-- ==== Sys2Proof/Laws/ClosedExceptions.lean ====
section
/-! SUPPORT. What the functions of Machine/Exceptions.lean can write, and that they keep every closed property (Laws/Closed.lean). -/
namespace Sys2Proof.Machine

set_option Elab.async false
set_option linter.all false

def Foot.setSupSp (K : Part → Bool) : Bool := K (.fld .coreP)

theorem setSupSp_closed {K : Part → Bool} {P : State → Prop} {s : State} {v : Int} (hP : Closed K P) (hK : Foot.setSupSp K =
    true) (hs_s : P s) :
    P (setSupSp s v) := by
  simp only [Foot.setSupSp, Bool.and_eq_true] at hK
  unfold setSupSp
  with_reducible repeat' first
    | assumption
    | refine hP.put _ _ _ _ _ ?_ ?_

theorem setSupSp_get {s : State} {v : Int} {fld0 : Fld} {i0 j0 : Nat} (hK : Foot.setSupSp (notFld fld0) = true)  : (setSupSp
    s v).get fld0 i0 j0 = s.get fld0 i0 j0 :=
  setSupSp_closed (P := fun x => x.get fld0 i0 j0 = s.get fld0 i0 j0) (field_closed fld0 i0 j0 _) hK  rfl

def Foot.frameStore (K : Part → Bool) : Bool := Foot.bufferStore K && (Foot.store K)

theorem frameStore_closed {K : Part → Bool} {P : State → Prop} {s : State} {plain : Bool} {va : Int} {l : List Int} (hP :
    Closed K P) (hK : Foot.frameStore K = true) (hs_s : P s) :
    P (frameStore s plain va l) := by
  simp only [Foot.frameStore, Bool.and_eq_true] at hK
  obtain ⟨hK0, hK1⟩ := hK
  unfold frameStore
  with_reducible repeat' first
    | assumption
    | refine bufferStore_closed hP ?_ ?_
    | refine store_closed hP ?_ ?_
    | refine ExcAll.snd ?_
    | refine ExcAll.ok ?_ ?_
    | refine ExcAll.err ?_
    | refine of_ok (by assumption) ?_
    | refine of_okSnd (by assumption) ?_
    | refine of_err (by assumption) ?_
    | intro _
    | (extract_lets +onlyGivenNames x; apply thenHave (p := P x); (unfold x; clear x); rotate_left 1; (intro hx; clear_value x))
    | (extract_lets +onlyGivenNames x; clear_value x)
    | refine ite_closed ?_ ?_
    | split

theorem frameStore_get {s : State} {plain : Bool} {va : Int} {l : List Int} {fld0 : Fld} {i0 j0 : Nat} (hK : Foot.frameStore
    (notFld fld0) = true)  : (frameStore s plain va l).get fld0 i0 j0 = s.get fld0 i0 j0 :=
  frameStore_closed (P := fun x => x.get fld0 i0 j0 = s.get fld0 i0 j0) (field_closed fld0 i0 j0 _) hK  rfl

def Foot.leaveContext (K : Part → Bool) : Bool := K (.fld .repOn) && (K (.fld .loopOn) && (K (.fld .swIe) && (K (.fld
    .corePc) && (K (.fld .irPres) && (K (.fld .coreWait) && (Foot.dropLoopBuffer K && (Foot.dropQueue K)))))))

theorem leaveContext_closed {K : Part → Bool} {P : State → Prop} {s : State} {k : Nat} {off : Int} (hP : Closed K P) (hK :
    Foot.leaveContext K = true) (hs_s : P s) :
    P (leaveContext s k off) := by
  simp only [Foot.leaveContext, Bool.and_eq_true] at hK
  obtain ⟨hK0, hK1, hK2, hK3, hK4, hK5, hK6, hK7⟩ := hK
  unfold leaveContext
  with_reducible repeat' first
    | assumption
    | refine dropLoopBuffer_closed hP ?_ ?_
    | refine dropQueue_closed hP ?_ ?_
    | refine hP.put _ _ _ _ _ ?_ ?_
    | refine hP.clear ?_ ?_
    | (extract_lets +onlyGivenNames x; apply thenHave (p := P x); (unfold x; clear x); rotate_left 1; (intro hx; clear_value x))
    | (extract_lets +onlyGivenNames x; clear_value x)

theorem leaveContext_get {s : State} {k : Nat} {off : Int} {fld0 : Fld} {i0 j0 : Nat} (hK : Foot.leaveContext (notFld fld0) =
    true)  : (leaveContext s k off).get fld0 i0 j0 = s.get fld0 i0 j0 :=
  leaveContext_closed (P := fun x => x.get fld0 i0 j0 = s.get fld0 i0 j0) (field_closed fld0 i0 j0 _) hK  rfl

def Foot.reuseRefill (K : Part → Bool) : Bool := K (.fld .swPriv) && (Foot.setSupSp K && (Foot.frameStore K &&
    (Foot.leaveContext K)))

theorem reuseRefill_closed {K : Part → Bool} {P : State → Prop} {s : State} {cause : Int} {off : Int} (hP : Closed K P) (hK :
    Foot.reuseRefill K = true) (hs_s : P s) :
    P (reuseRefill s cause off) := by
  simp only [Foot.reuseRefill, Bool.and_eq_true] at hK
  obtain ⟨hK0, hK1, hK2, hK3⟩ := hK
  unfold reuseRefill
  with_reducible repeat' first
    | assumption
    | refine setSupSp_closed hP ?_ ?_
    | refine frameStore_closed hP ?_ ?_
    | refine leaveContext_closed hP ?_ ?_
    | refine hP.put _ _ _ _ _ ?_ ?_
    | (extract_lets +onlyGivenNames x; apply thenHave (p := P x); (unfold x; clear x); rotate_left 1; (intro hx; clear_value x))
    | (extract_lets +onlyGivenNames x; clear_value x)

theorem reuseRefill_get {s : State} {cause : Int} {off : Int} {fld0 : Fld} {i0 j0 : Nat} (hK : Foot.reuseRefill (notFld fld0)
    = true)  : (reuseRefill s cause off).get fld0 i0 j0 = s.get fld0 i0 j0 :=
  reuseRefill_closed (P := fun x => x.get fld0 i0 j0 = s.get fld0 i0 j0) (field_closed fld0 i0 j0 _) hK  rfl

def Foot.refillException (K : Part → Bool) : Bool := K (.fld .recRm) && (K (.fld .XC_STATUS_RM) && (K (.fld .XC_STATUS_MCIP)
    && (K (.fld .recMc) && (K (.fld .recKind) && (Foot.reuseRefill K && (Foot.mcReset K))))))

theorem refillException_closed {K : Part → Bool} {P : State → Prop} {s : State} {e : Exc} (hP : Closed K P) (hK :
    Foot.refillException K = true) (hs_s : P s) :
    P (refillException s e) := by
  simp only [Foot.refillException, Bool.and_eq_true] at hK
  obtain ⟨hK0, hK1, hK2, hK3, hK4, hK5, hK6⟩ := hK
  unfold refillException
  with_reducible repeat' first
    | assumption
    | refine reuseRefill_closed hP ?_ ?_
    | refine mcReset_closed hP ?_ ?_
    | refine hP.put _ _ _ _ _ ?_ ?_
    | refine hP.clear ?_ ?_
    | refine hP.raise ?_ ?_
    | (extract_lets +onlyGivenNames x; apply thenHave (p := P x); (unfold x; clear x); rotate_left 1; (intro hx; clear_value x))
    | (extract_lets +onlyGivenNames x; clear_value x)
    | refine ite_closed ?_ ?_
    | split

theorem refillException_get {s : State} {e : Exc} {fld0 : Fld} {i0 j0 : Nat} (hK : Foot.refillException (notFld fld0) = true)
     : (refillException s e).get fld0 i0 j0 = s.get fld0 i0 j0 :=
  refillException_closed (P := fun x => x.get fld0 i0 j0 = s.get fld0 i0 j0) (field_closed fld0 i0 j0 _) hK  rfl

def Foot.storeRefused (K : Part → Bool) : Bool := K .freeCtr

theorem storeRefused_closed {K : Part → Bool} {P : State → Prop} {s : State} {pas : List Nat} (hP : Closed K P) (hK :
    Foot.storeRefused K = true) (hs_s : P s) :
    P (storeRefused s pas).2 := by
  simp only [Foot.storeRefused, Bool.and_eq_true] at hK
  unfold storeRefused
  with_reducible repeat' first
    | assumption
    | refine hP.fresh ?_ ?_
    | (dsimp -zeta only)
    | refine of_snd (by assumption) ?_
    | refine of_fst (by assumption) ?_
    | refine of_mid (by assumption) ?_
    | refine of_trd (by assumption) ?_
    | refine of_fth (by assumption) ?_
    | intro _
    | (extract_lets +onlyGivenNames x; apply thenHave (p := P x); (unfold x; clear x); rotate_left 1; (intro hx; clear_value x))
    | (extract_lets +onlyGivenNames x; apply thenHave (p := P x.2); (unfold x; clear x); rotate_left 1; (intro hx; clear_value x))
    | (extract_lets +onlyGivenNames x; apply thenHave (p := P x.1); (unfold x; clear x); rotate_left 1; (intro hx; clear_value x))
    | (extract_lets +onlyGivenNames x; apply thenHave (p := P x.2.1); (unfold x; clear x); rotate_left 1; (intro hx; clear_value x))
    | (extract_lets +onlyGivenNames x; apply thenHave (p := P x.2.2); (unfold x; clear x); rotate_left 1; (intro hx; clear_value x))
    | (extract_lets +onlyGivenNames x; clear_value x)
    | (extract_lets +onlyGivenNames x)
    | refine ite_closed ?_ ?_
    | split

def Foot.frameFails (K : Part → Bool) : Bool := Foot.reachAll K && (Foot.storeRefused K)

theorem frameFails_closed {K : Part → Bool} {P : State → Prop} {s : State} {sp : Int} (hP : Closed K P) (hK : Foot.frameFails
    K = true) (hs_s : P s) :
    P (frameFails s sp).2 := by
  simp only [Foot.frameFails, Bool.and_eq_true] at hK
  obtain ⟨hK0, hK1⟩ := hK
  unfold frameFails
  with_reducible repeat' first
    | assumption
    | refine reachAll_closed hP ?_ ?_
    | refine storeRefused_closed hP ?_ ?_
    | (dsimp -zeta only)
    | refine of_snd (by assumption) ?_
    | refine of_fst (by assumption) ?_
    | refine of_mid (by assumption) ?_
    | refine of_trd (by assumption) ?_
    | refine of_fth (by assumption) ?_
    | intro _
    | (extract_lets +onlyGivenNames x; apply thenHave (p := P x); (unfold x; clear x); rotate_left 1; (intro hx; clear_value x))
    | (extract_lets +onlyGivenNames x; apply thenHave (p := P x.2); (unfold x; clear x); rotate_left 1; (intro hx; clear_value x))
    | (extract_lets +onlyGivenNames x; apply thenHave (p := P x.1); (unfold x; clear x); rotate_left 1; (intro hx; clear_value x))
    | (extract_lets +onlyGivenNames x; apply thenHave (p := P x.2.1); (unfold x; clear x); rotate_left 1; (intro hx; clear_value x))
    | (extract_lets +onlyGivenNames x; apply thenHave (p := P x.2.2); (unfold x; clear x); rotate_left 1; (intro hx; clear_value x))
    | (extract_lets +onlyGivenNames x; clear_value x)
    | (extract_lets +onlyGivenNames x)
    | refine ite_closed ?_ ?_
    | split

def Foot.pushFrame (K : Part → Bool) : Bool := K (.fld .recClaim) && (K (.fld .recPriv) && (K (.fld .recKind) && (K (.fld
    .XC_STATUS_DEPTH) && (K (.fld .recMc) && (K (.fld .recRm) && (K (.fld .swPriv) && (Foot.frameStore K && (Foot.setSupSp
    K))))))))

theorem pushFrame_closed {K : Part → Bool} {P : State → Prop} {s : State} {plain : Bool} {pc : Int} {cause : Int} {faddr :
    Int} {mc : Bool} {claimed : Bool} (hP : Closed K P) (hK : Foot.pushFrame K = true) (hs_s : P s) :
    P (pushFrame s plain pc cause faddr mc claimed) := by
  simp only [Foot.pushFrame, Bool.and_eq_true] at hK
  obtain ⟨hK0, hK1, hK2, hK3, hK4, hK5, hK6, hK7, hK8⟩ := hK
  unfold pushFrame
  with_reducible repeat' first
    | assumption
    | refine frameStore_closed hP ?_ ?_
    | refine setSupSp_closed hP ?_ ?_
    | refine hP.put _ _ _ _ _ ?_ ?_
    | refine hP.clear ?_ ?_
    | refine Closed.each ?_ _ ?_
    | intro _
    | (extract_lets +onlyGivenNames x; apply thenHave (p := P x); (unfold x; clear x); rotate_left 1; (intro hx; clear_value x))
    | (extract_lets +onlyGivenNames x; clear_value x)

theorem pushFrame_get {s : State} {plain : Bool} {pc : Int} {cause : Int} {faddr : Int} {mc : Bool} {claimed : Bool} {fld0 :
    Fld} {i0 j0 : Nat} (hK : Foot.pushFrame (notFld fld0) = true)  : (pushFrame s plain pc cause faddr mc claimed).get fld0
    i0 j0 = s.get fld0 i0 j0 :=
  pushFrame_closed (P := fun x => x.get fld0 i0 j0 = s.get fld0 i0 j0) (field_closed fld0 i0 j0 _) hK  rfl

def Foot.machineCheck (K : Part → Bool) : Bool := K (.fld .XC_STATUS_MCIP) && (Foot.mcReset K && (Foot.frameFails K &&
    (Foot.pushFrame K && (Foot.leaveContext K))))

theorem machineCheck_closed {K : Part → Bool} {P : State → Prop} {s : State} {pc : Int} {inner : Nat} {faddr : Int} (hP :
    Closed K P) (hK : Foot.machineCheck K = true) (hs_s : P s) :
    P (machineCheck s pc inner faddr) := by
  simp only [Foot.machineCheck, Bool.and_eq_true] at hK
  obtain ⟨hK0, hK1, hK2, hK3, hK4⟩ := hK
  unfold machineCheck
  with_reducible repeat' first
    | assumption
    | refine mcReset_closed hP ?_ ?_
    | refine frameFails_closed hP ?_ ?_
    | refine pushFrame_closed hP ?_ ?_
    | refine leaveContext_closed hP ?_ ?_
    | refine hP.raise ?_ ?_
    | (extract_lets +onlyGivenNames x; apply thenHave (p := P x); (unfold x; clear x); rotate_left 1; (intro hx; clear_value x))
    | (extract_lets +onlyGivenNames x; clear_value x)
    | refine ite_closed ?_ ?_
    | split

theorem machineCheck_get {s : State} {pc : Int} {inner : Nat} {faddr : Int} {fld0 : Fld} {i0 j0 : Nat} (hK :
    Foot.machineCheck (notFld fld0) = true)  : (machineCheck s pc inner faddr).get fld0 i0 j0 = s.get fld0 i0 j0 :=
  machineCheck_closed (P := fun x => x.get fld0 i0 j0 = s.get fld0 i0 j0) (field_closed fld0 i0 j0 _) hK  rfl

def Foot.mcEnter (K : Part → Bool) : Bool := Foot.mcReset K && (Foot.frameFails K && (Foot.machineCheck K &&
    (Foot.leaveContext K && (Foot.pushFrame K))))

theorem mcEnter_closed {K : Part → Bool} {P : State → Prop} {s : State} {pc : Int} {inner : Nat} {faddr : Int} {prep : State
    → Int × Int × Bool × State} (hP : Closed K P) (hK : Foot.mcEnter K = true) (h_prep : ∀ x0, P x0 → P (prep x0).2.2.2)
    (hs_s : P s) :
    P (mcEnter s pc inner faddr prep) := by
  simp only [Foot.mcEnter, Bool.and_eq_true] at hK
  obtain ⟨hK0, hK1, hK2, hK3, hK4⟩ := hK
  unfold mcEnter
  with_reducible repeat' first
    | assumption
    | apply h_prep
    | refine mcReset_closed hP ?_ ?_
    | refine frameFails_closed hP ?_ ?_
    | refine machineCheck_closed hP ?_ ?_
    | refine leaveContext_closed hP ?_ ?_
    | refine pushFrame_closed hP ?_ ?_
    | (dsimp -zeta only)
    | refine of_snd (by assumption) ?_
    | refine of_fst (by assumption) ?_
    | refine of_mid (by assumption) ?_
    | refine of_trd (by assumption) ?_
    | refine of_fth (by assumption) ?_
    | intro _
    | (extract_lets +onlyGivenNames x; apply thenHave (p := P x); (unfold x; clear x); rotate_left 1; (intro hx; clear_value x))
    | (extract_lets +onlyGivenNames x; apply thenHave (p := P x.2); (unfold x; clear x); rotate_left 1; (intro hx; clear_value x))
    | (extract_lets +onlyGivenNames x; apply thenHave (p := P x.1); (unfold x; clear x); rotate_left 1; (intro hx; clear_value x))
    | (extract_lets +onlyGivenNames x; apply thenHave (p := P x.2.1); (unfold x; clear x); rotate_left 1; (intro hx; clear_value x))
    | (extract_lets +onlyGivenNames x; apply thenHave (p := P x.2.2); (unfold x; clear x); rotate_left 1; (intro hx; clear_value x))
    | (extract_lets +onlyGivenNames x; clear_value x)
    | (extract_lets +onlyGivenNames x)
    | refine ite_closed ?_ ?_
    | split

──────────

**Exercise details**.
Looking at the entries above, can you reproduce exactly the lines from the one that holds "def Foot.frameStore (K" through the one that holds "dropLoopBuffer_closed hP ?_ ?_", and only those?

**Response for this exercise**.
def Foot.frameStore (K : Part → Bool) : Bool := Foot.bufferStore K && (Foot.store K)

theorem frameStore_closed {K : Part → Bool} {P : State → Prop} {s : State} {plain : Bool} {va : Int} {l : List Int} (hP :
    Closed K P) (hK : Foot.frameStore K = true) (hs_s : P s) :
    P (frameStore s plain va l) := by
  simp only [Foot.frameStore, Bool.and_eq_true] at hK
  obtain ⟨hK0, hK1⟩ := hK
  unfold frameStore
  with_reducible repeat' first
    | assumption
    | refine bufferStore_closed hP ?_ ?_
    | refine store_closed hP ?_ ?_
    | refine ExcAll.snd ?_
    | refine ExcAll.ok ?_ ?_
    | refine ExcAll.err ?_
    | refine of_ok (by assumption) ?_
    | refine of_okSnd (by assumption) ?_
    | refine of_err (by assumption) ?_
    | intro _
    | (extract_lets +onlyGivenNames x; apply thenHave (p := P x); (unfold x; clear x); rotate_left 1; (intro hx; clear_value x))
    | (extract_lets +onlyGivenNames x; clear_value x)
    | refine ite_closed ?_ ?_
    | split

theorem frameStore_get {s : State} {plain : Bool} {va : Int} {l : List Int} {fld0 : Fld} {i0 j0 : Nat} (hK : Foot.frameStore
    (notFld fld0) = true)  : (frameStore s plain va l).get fld0 i0 j0 = s.get fld0 i0 j0 :=
  frameStore_closed (P := fun x => x.get fld0 i0 j0 = s.get fld0 i0 j0) (field_closed fld0 i0 j0 _) hK  rfl

def Foot.leaveContext (K : Part → Bool) : Bool := K (.fld .repOn) && (K (.fld .loopOn) && (K (.fld .swIe) && (K (.fld
    .corePc) && (K (.fld .irPres) && (K (.fld .coreWait) && (Foot.dropLoopBuffer K && (Foot.dropQueue K)))))))

theorem leaveContext_closed {K : Part → Bool} {P : State → Prop} {s : State} {k : Nat} {off : Int} (hP : Closed K P) (hK :
    Foot.leaveContext K = true) (hs_s : P s) :
    P (leaveContext s k off) := by
  simp only [Foot.leaveContext, Bool.and_eq_true] at hK
  obtain ⟨hK0, hK1, hK2, hK3, hK4, hK5, hK6, hK7⟩ := hK
  unfold leaveContext
  with_reducible repeat' first
    | assumption
    | refine dropLoopBuffer_closed hP ?_ ?_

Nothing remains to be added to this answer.